(Beginning of Extracted material)
-- ==== Sys2Proof/Machine/Drive.lean ====
section
/-! DEFINITION. The drive phases of the handshake (41_handshake.md). The line sample is not looked at. -/

namespace Sys2Proof.Machine

/-- `WAKE_LOW`, `DRIVE 0, 3000` (R121). -/
def execWakeLow (s : State) : Host.Outcome State Fault Refusal :=
  .next (countTick tWakeLow enterWakeHigh s)

/-- `WAKE_HIGH`, `DRIVE 1, 25`, then `RELEASE` (R122, R123). -/
def execWakeHigh (s : State) : Host.Outcome State Fault Refusal :=
  .next (countTick tWakeHigh releaseLine s)

end Sys2Proof.Machine
end

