/-- Once the sampler is launched, the attempt in progress (or the first one) ends within 8437 ticks, whatever the line
does (70_reset_and_hazards.md R258). -/
def Obligations.EveryAttemptEndsInTime : Prop :=
  ∀ (s : State) (samples : List Level) (rest : List Event), Inv s → s.run = true → s.ph ≠ .sleep →
    samples.length = 8437 → s.env = samples.map Event.tick ++ rest →
    ∃ k, 1 ≤ k ∧ k ≤ 8437 ∧ reaches k s (fun t => t.strobe.isSome = true)

/-- From the end of one attempt the next one ends within 4 008 436 ticks, whatever the line does (R258). -/
def Obligations.NextAttemptEndsInTime : Prop :=
  ∀ (s : State) (samples : List Level) (rest : List Event), Inv s → s.ph = .sleep →
    samples.length = 4008436 → s.env = samples.map Event.tick ++ rest →
    ∃ k, 1 ≤ k ∧ k ≤ 4008436 ∧ reaches k s (fun t => t.strobe.isSome = true)
end

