/-! ## Phases (95_test_vectors.md 2.2, 2.3, 2.5, 2.7) -/

theorem test_idle : nextOf (exec .idle State.reset) = some State.reset := by decide -- V-P4
theorem test_idle_launched : -- the example of R190
    nextOf (exec .idle (at' .idle)) = some (at' .wakeLow) := by decide
theorem test_wake_low_goes_on : -- R121
    nextOf (exec .wakeLow { at' .wakeLow with dly := 2998 }) = some { at' .wakeLow with dly := 2999 } := by decide
theorem test_wake_low_ends : -- R121
    nextOf (exec .wakeLow { at' .wakeLow with dly := 2999 }) = some (at' .wakeHigh) := by decide
theorem test_wake_high_goes_on : -- R122
    nextOf (exec .wakeHigh { at' .wakeHigh with dly := 23, el := 70 }) =
      some { at' .wakeHigh with dly := 24, el := 70 } := by decide
theorem test_wake_high_ends : -- R122
    nextOf (exec .wakeHigh { at' .wakeHigh with dly := 24, el := 70 }) = some (at' .ackLow) := by decide
theorem test_ack_low_timeout : -- V-X1
    nextOf (exec .ackLow { good (at' .ackLow) with el := 85, last := .ok }) =
      some { good (at' .sleep) with el := 85, last := .timeout, strobe := some .timeout } := by decide
theorem test_ack_low_at_bound : -- V-X2
    nextOf (exec .ackLow { at' .ackLow with el := 85, pinIn := .high }) =
      some { at' .ackHigh with el := 1, pinIn := .high } := by decide
theorem test_ack_high_timeout : -- P3, tick 3111
    nextOf (exec .ackHigh { at' .ackHigh with el := 85, pinIn := .high }) =
      some { at' .sleep with el := 85, pinIn := .high, last := .timeout, strobe := some .timeout } := by decide
theorem test_ack_high_ends : -- R125
    nextOf (exec .ackHigh { at' .ackHigh with el := 80 }) = some { at' .bitLow with el := 1 } := by decide
theorem test_bit_low_timeout : -- V-X3
    nextOf (exec .bitLow { at' .bitLow with bitIdx := 17, el := 56, raw := 0x320 }) =
      some { at' .sleep with bitIdx := 17, el := 56, raw := 0x320, last := .timeout, strobe := some .timeout } := by
  decide
theorem test_bit_low_ends : -- R141
    nextOf (exec .bitLow { at' .bitLow with el := 56, pinIn := .high }) =
      some { at' .bitHigh with el := 1, pinIn := .high } := by decide
theorem test_bit_high_zero_at_forty : -- V-S5, the middle of a frame
    nextOf (exec .bitHigh { at' .bitHigh with bitIdx := 7, el := 40, raw := 3 }) =
      some { at' .bitLow with bitIdx := 8, el := 1, raw := 6 } := by decide
theorem test_bit_high_last : -- V-X5
    nextOf (exec .bitHigh { at' .bitHigh with bitIdx := 39, el := 70, raw := 0x00C80080C9#40 }) =
      some { good (at' .sleep) with
        bitIdx := 39, el := 70, raw := 0x0190010193#40, last := .ok, strobe := some .ok } := by decide
theorem test_bit_high_mismatch : -- V-X4
    nextOf (exec .bitHigh { good (at' .bitHigh) with bitIdx := 39, el := 26, raw := 0x00C8008080#40, last := .ok }) =
      some { good (at' .sleep) with
        bitIdx := 39, el := 26, raw := 0x0190010100#40, last := .checksum, strobe := some .checksum } := by decide
theorem test_sleep_goes_on : -- V-P1
    nextOf (exec .sleep { at' .sleep with dly := 3999998 }) = some { at' .sleep with dly := 3999999 } := by decide
theorem test_sleep_ends : -- V-P1
    nextOf (exec .sleep { good (at' .sleep) with dly := 3999999, el := 70, raw := 0x0190010193#40, bitIdx := 39 }) =
      some { good (at' .wakeLow) with el := 70 } := by decide

/-! ## Frames and status codes (95_test_vectors.md 2.4) -/

theorem test_frame_largest : -- V-E5
    nextOf (exec (.frame 0xFFFF#16 1 0x7FFF#15 0xFC) State.reset) =
      some { State.reset with
        ph := .sleep, raw := 0xFFFFFFFFFC#40, humRaw := 65535, tmpSign := true, tmpMag := 32767, last := .ok,
        strobe := some .ok } := by decide
theorem test_frame_mismatch : -- V-E10
    nextOf (exec (.frame 400 0 257 0x92) { State.reset with humRaw := 123, tmpMag := 45 }) =
      some { State.reset with
        ph := .sleep, raw := 0x0190010192#40, humRaw := 123, tmpMag := 45, last := .checksum,
        strobe := some .checksum } := by decide
theorem test_last_none : -- R76: the code 0
    (nextOf (exec .lastNone (at' .wakeLow))).map statusOf = some 1 := by decide
theorem test_last_ok : -- R182, V-E11
    nextOf (exec .lastOk { at' .bitHigh with raw := 0x8080000000#40 }) =
      some { at' .sleep with raw := 0x8080000000#40, humRaw := 32896, last := .ok, strobe := some .ok } := by decide
theorem test_last_timeout : -- R182
    nextOf (exec .lastTimeout (good (at' .bitLow))) =
      some { good (at' .sleep) with last := .timeout, strobe := some .timeout } := by decide
theorem test_last_checksum : -- R182
    nextOf (exec .lastChecksum (good (at' .bitHigh))) =
      some { good (at' .sleep) with last := .checksum, strobe := some .checksum } := by decide

/-! ## The line, the timing unit, the pin, reset -/

theorem test_packing_first : -- R149, bytes 0 and 1
    packBits ([26, 26, 26, 26, 26, 26, 26, 70, 70, 26, 26, 70, 26, 26, 26, 26].map thresholdBit) = 0x190#40 := by decide
theorem test_packing_last : -- R149, byte 4, after bytes 2 and 3
    ([70, 26, 26, 70, 26, 26, 70, 70].map thresholdBit).foldl shiftIn 0x01900101#40 = 0x0190010193#40 := by decide
theorem test_measure_immediate : -- R111, row 1
    measure (fun _ => .high) 10 .low 85 0 = (.done 0, 10) := by decide
theorem test_measure_at_bound : -- R111, row 3
    measure (fun n => if n < 95 then .low else .high) 10 .low 85 0 = (.done 85, 95) := by decide
theorem test_measure_timeout : -- R111, row 4
    measure (fun _ => .low) 10 .low 85 0 = (.timeout, 95) := by decide
theorem test_measure_chained : -- R111, row 7
    measure (fun n => if n < 51 then .high else .low) 10 .high 75 1 = (.done 41, 51) := by decide
theorem test_pin_drive : -- R30
    [Phase.idle, .wakeLow, .wakeHigh, .ackLow, .ackHigh, .bitLow, .bitHigh, .sleep].map pinOe =
      [false, true, true, false, false, false, false, false] := by decide
theorem test_reset : -- V-R3
    nextOf (step (withEvents { good (at' .sleep) with raw := 0x0190010193#40, bitIdx := 39 } [.reset])) =
      some State.reset := by decide
theorem test_tick : -- R218, R7: a tick lowers the event of the tick before and is counted
    nextOf (step (withEvents { at' .sleep with strobe := some .ok, tickNo := 6622 } [.tick .high])) =
      some { at' .sleep with dly := 1, pinIn := .high, tickNo := 6623 } := by decide
theorem test_placed_word : -- the last bit of a placed frame is received at the next step
    (nextOf (step (State.reset.withFetchWord 40 0xFFFFFFFFFC))).map (fun t => (t.raw, t.humRaw, t.last)) =
      some (0xFFFFFFFFFC#40, 65535#16, .ok) := by decide

/-! ## Witnesses: host transactions -/

/-- A line level at every tick. -/
def ticks (n : Nat) (l : Level) : List Event := List.replicate n (.tick l)

theorem wit_StartSamplingSetsRunOnly : State.reset.run = false := by decide
theorem wit_SecondStartSamplingFaults : (at' .idle).run = true ∧ (at' .sleep).run = true := by decide
/-- Also for the last clause of `GetHumidityReturnsRendering`. -/
theorem wit_GetTemperatureReturnsRendering :
    let s := withEvents (good (at' .ackLow)) [.tick .low]
    takeEvent s = (.tick .low, good (at' .ackLow)) ∧
      step s = .next { good (at' .ackLow) with el := 1, tickNo := 1 } ∧
      ({ good (at' .ackLow) with el := 1, tickNo := 1 } : State).strobe ≠ some .ok :=
  ⟨rfl, rfl, by decide⟩
theorem wit_GetHumidityReturnsRendering : (0 : Nat) < 65536 ∧ 65535 < 65536 := by decide
theorem wit_HostTransactionFrame :
    exec (decodeHost 0x400000001#35) State.reset = .next (at' .idle) ∧ (at' .idle).run ≠ State.reset.run ∧
      exec (decodeHost 0x700000000#35) (at' .sleep) = .next (at' .sleep) ∧ (at' .sleep).run = true :=
  ⟨rfl, by decide, rfl, by decide⟩

/-! ## Witnesses: phases -/

/-- A phase entered with a count, and what the surroundings present from then on. -/
def waiting (p : Phase) (k0 : Nat) (es : List Event) : State :=
  withEvents { at' p with el := BitVec.ofNat 8 k0 } es

theorem wit_WakeLowDrivesLow3000Ticks :
    let s := withEvents (at' .wakeLow) ((List.replicate 3000 Level.high).map Event.tick ++ [.reset])
    s.ph = .wakeLow ∧ s.dly = 0 ∧ (List.replicate 3000 Level.high).length = 3000 ∧
      s.env = (List.replicate 3000 Level.high).map Event.tick ++ [.reset] :=
  ⟨rfl, rfl, List.length_replicate, rfl⟩
theorem wit_WakeLow_reset :
    let s := withEvents { at' .wakeLow with dly := 1500 } [.reset]
    s.ph = .wakeLow ∧ s.env = .reset :: [] := ⟨rfl, rfl⟩
theorem wit_WakeHighDrivesHigh25Ticks :
    let s := withEvents (at' .wakeHigh) ((List.replicate 25 Level.low).map Event.tick ++ [])
    s.ph = .wakeHigh ∧ s.dly = 0 ∧ (List.replicate 25 Level.low).length = 25 ∧
      s.env = (List.replicate 25 Level.low).map Event.tick ++ [] :=
  ⟨rfl, rfl, List.length_replicate, rfl⟩
theorem wit_AckLowMeasuresLowUpTo85 :
    let s := waiting .ackLow 0 (ticks 86 .low ++ [.tick .high])
    s.ph = .ackLow ∧ s.el = 0 ∧ s.env = List.replicate 86 (.tick .low) ++ [.tick .high] := ⟨rfl, rfl, rfl⟩
theorem wit_AckHighMeasuresHighUpTo85 :
    let s := waiting .ackHigh 1 (ticks 85 .high ++ [])
    let s' := waiting .ackLow 0 (ticks 86 .high ++ [])
    (s.ph = .ackHigh ∧ s.el = 1 ∧ s.env = List.replicate 85 (.tick .high) ++ []) ∧
      s'.ph = .ackLow ∧ s'.el = 0 ∧ s'.env = List.replicate 86 (.tick .high) ++ [] :=
  ⟨⟨rfl, rfl, rfl⟩, rfl, rfl, rfl⟩
theorem wit_BitLowMeasuresLowUpTo56 :
    let s := waiting .bitLow 1 (ticks 56 .low ++ [])
    s.ph = .bitLow ∧ s.el = 1 ∧ s.env = List.replicate 56 (.tick .low) ++ [] := ⟨rfl, rfl, rfl⟩
theorem wit_BitHighMeasuresHighUpTo75 :
    let s := waiting .bitHigh 1 (ticks 75 .high ++ [])
    s.ph = .bitHigh ∧ s.el = 1 ∧ s.env = List.replicate 75 (.tick .high) ++ [] := ⟨rfl, rfl, rfl⟩
theorem wit_BitHigh_bits :
    (at' .bitHigh).pinIn = .low ∧ (at' .bitHigh).bitIdx.toNat ≠ 39 ∧
      ({ at' .bitHigh with bitIdx := 39 } : State).pinIn = .low ∧
      ({ at' .bitHigh with bitIdx := 39 } : State).bitIdx.toNat = 39 ∧
      ({ at' .bitHigh with pinIn := .high } : State).pinIn = .high := by decide
theorem wit_SleepPauses4000000Ticks :
    let s := withEvents (at' .sleep) ((List.replicate 4000000 Level.low).map Event.tick ++ [])
    s.ph = .sleep ∧ s.dly = 0 ∧ (List.replicate 4000000 Level.low).length = 4000000 ∧
      s.env = (List.replicate 4000000 Level.low).map Event.tick ++ [] :=
  ⟨rfl, rfl, List.length_replicate, rfl⟩

/-! ## Witnesses: frames, rendering, encodings -/

theorem wit_OneChecksumPerPayload : frameValid (frameBits 400 0 257 0x93) = true := by decide
theorem wit_RenderingIsNearestBinary32 :
    (65535 < 65536 ∧ ((0x7F7FFFFF#32 : Word).extractLsb' 23 8).toNat < 255) ∧
      0 < 65536 ∧ ((0x80000000#32 : Word).extractLsb' 23 8).toNat < 255 := by decide
theorem wit_DecodeOfEncodeIsIdentity :
    (Instr.startSampling 0x7FFFFFFF#31).wellFormed = true ∧ Instr.sleep.wellFormed = true ∧
      (Instr.frame 0xFFFF#16 1 0x7FFF#15 0xFF#8).wellFormed = true ∧
      (Instr.statusWord .checksum true).wellFormed = true := by decide
theorem wit_EncodeOfDecodeIsIdentity :
    decode .host35 0x7FFFFFFFF = .ok (.writeIgnoredW3 0xFFFFFFFF#32) ∧ decode .phase3 7 = .ok .sleep ∧
      decode .frame40 0xFFFFFFFFFF = .ok (.frame 0xFFFF#16 1 0x7FFF#15 0xFF) ∧
      decode .last2 3 = .ok .lastChecksum ∧ decode .word32 7 = .ok (.statusWord .checksum true) := by decide
theorem wit_PackedBitsLieMsbFirst : (List.replicate 40 true).length = 40 ∧ 0 < 40 ∧ 39 < 40 := by decide

/-! ## Witnesses: the timing unit -/

/-- Low for 85 ticks from tick 10, then high. -/
def lowFor85 (n : Nat) : Level := if n < 95 then .low else .high

theorem wit_Measure_run : -- the longest accepted run, and an immediate return
    (0 ≤ 85 ∧ 0 ≤ 85 ∧ 85 ≤ 85 ∧ (∀ j < 85, lowFor85 (10 + j) = .low) ∧ lowFor85 (10 + 85) ≠ .low) ∧
      0 ≤ 0 ∧ (∀ j < 0, lowFor85 (95 + j) = .low) ∧ lowFor85 (95 + 0) ≠ .low := by decide
theorem wit_Measure_timeout : 0 ≤ 84 ∧ ∀ j ≤ 84, lowFor85 (10 + j) = .low := by decide
theorem wit_Measure_frame :
    1 ≤ 85 ∧ ∀ j, 10 + 1 ≤ j → j ≤ 10 + 85 → (if j = 96 then Level.low else lowFor85 j) = lowFor85 j := by
  refine ⟨by decide, fun j _ h => if_neg (by omega)⟩
theorem wit_WaitPhase_ackLow :
    let s := waiting .ackLow 0 ((List.range (85 + 1 - 0)).map (fun j => Event.tick (lowFor85 (10 + 0 + j))) ++ [])
    waitOperands .ackLow = some (.low, 85) ∧ s.ph = .ackLow ∧ s.el.toNat = 0 ∧ 0 ≤ 85 ∧
      s.env = (List.range (85 + 1 - 0)).map (fun j => Event.tick (lowFor85 (10 + 0 + j))) ++ [] :=
  ⟨rfl, rfl, rfl, by decide, rfl⟩
theorem wit_WaitPhase_ackHigh :
    let s := waiting .ackHigh 85 ((List.range (85 + 1 - 85)).map (fun j => Event.tick (lowFor85 (10 + 85 + j))) ++ [])
    waitOperands .ackHigh = some (.high, 85) ∧ s.ph = .ackHigh ∧ s.el.toNat = 85 ∧ 85 ≤ 85 ∧
      s.env = (List.range (85 + 1 - 85)).map (fun j => Event.tick (lowFor85 (10 + 85 + j))) ++ [] :=
  ⟨rfl, rfl, rfl, by decide, rfl⟩
theorem wit_WaitPhase_bitLow :
    let s := waiting .bitLow 1 ((List.range (56 + 1 - 1)).map (fun j => Event.tick (lowFor85 (10 + 1 + j))) ++ [])
    waitOperands .bitLow = some (.low, 56) ∧ s.ph = .bitLow ∧ s.el.toNat = 1 ∧ 1 ≤ 56 ∧
      s.env = (List.range (56 + 1 - 1)).map (fun j => Event.tick (lowFor85 (10 + 1 + j))) ++ [] :=
  ⟨rfl, rfl, rfl, by decide, rfl⟩
theorem wit_WaitPhase_bitHigh :
    let s := { waiting .bitHigh 1 ((List.range (75 + 1 - 1)).map (fun j => Event.tick (lowFor85 (95 + 1 + j))) ++ []) with
      bitIdx := 39 }
    waitOperands .bitHigh = some (.high, 75) ∧ s.ph = .bitHigh ∧ s.el.toNat = 1 ∧ 1 ≤ 75 ∧ s.bitIdx.toNat = 39 ∧
      s.env = (List.range (75 + 1 - 1)).map (fun j => Event.tick (lowFor85 (95 + 1 + j))) ++ [] :=
  ⟨rfl, rfl, rfl, by decide, rfl, rfl⟩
(End of Extracted material)
Assigned task: Look for the string "statusWord" in the records, and copy every line where it is found.

Result of this task:
      (Instr.statusWord .checksum true).wellFormed = true := by decide
      decode .last2 3 = .ok .lastChecksum ∧ decode .word32 7 = .ok (.statusWord .checksum true) := by decide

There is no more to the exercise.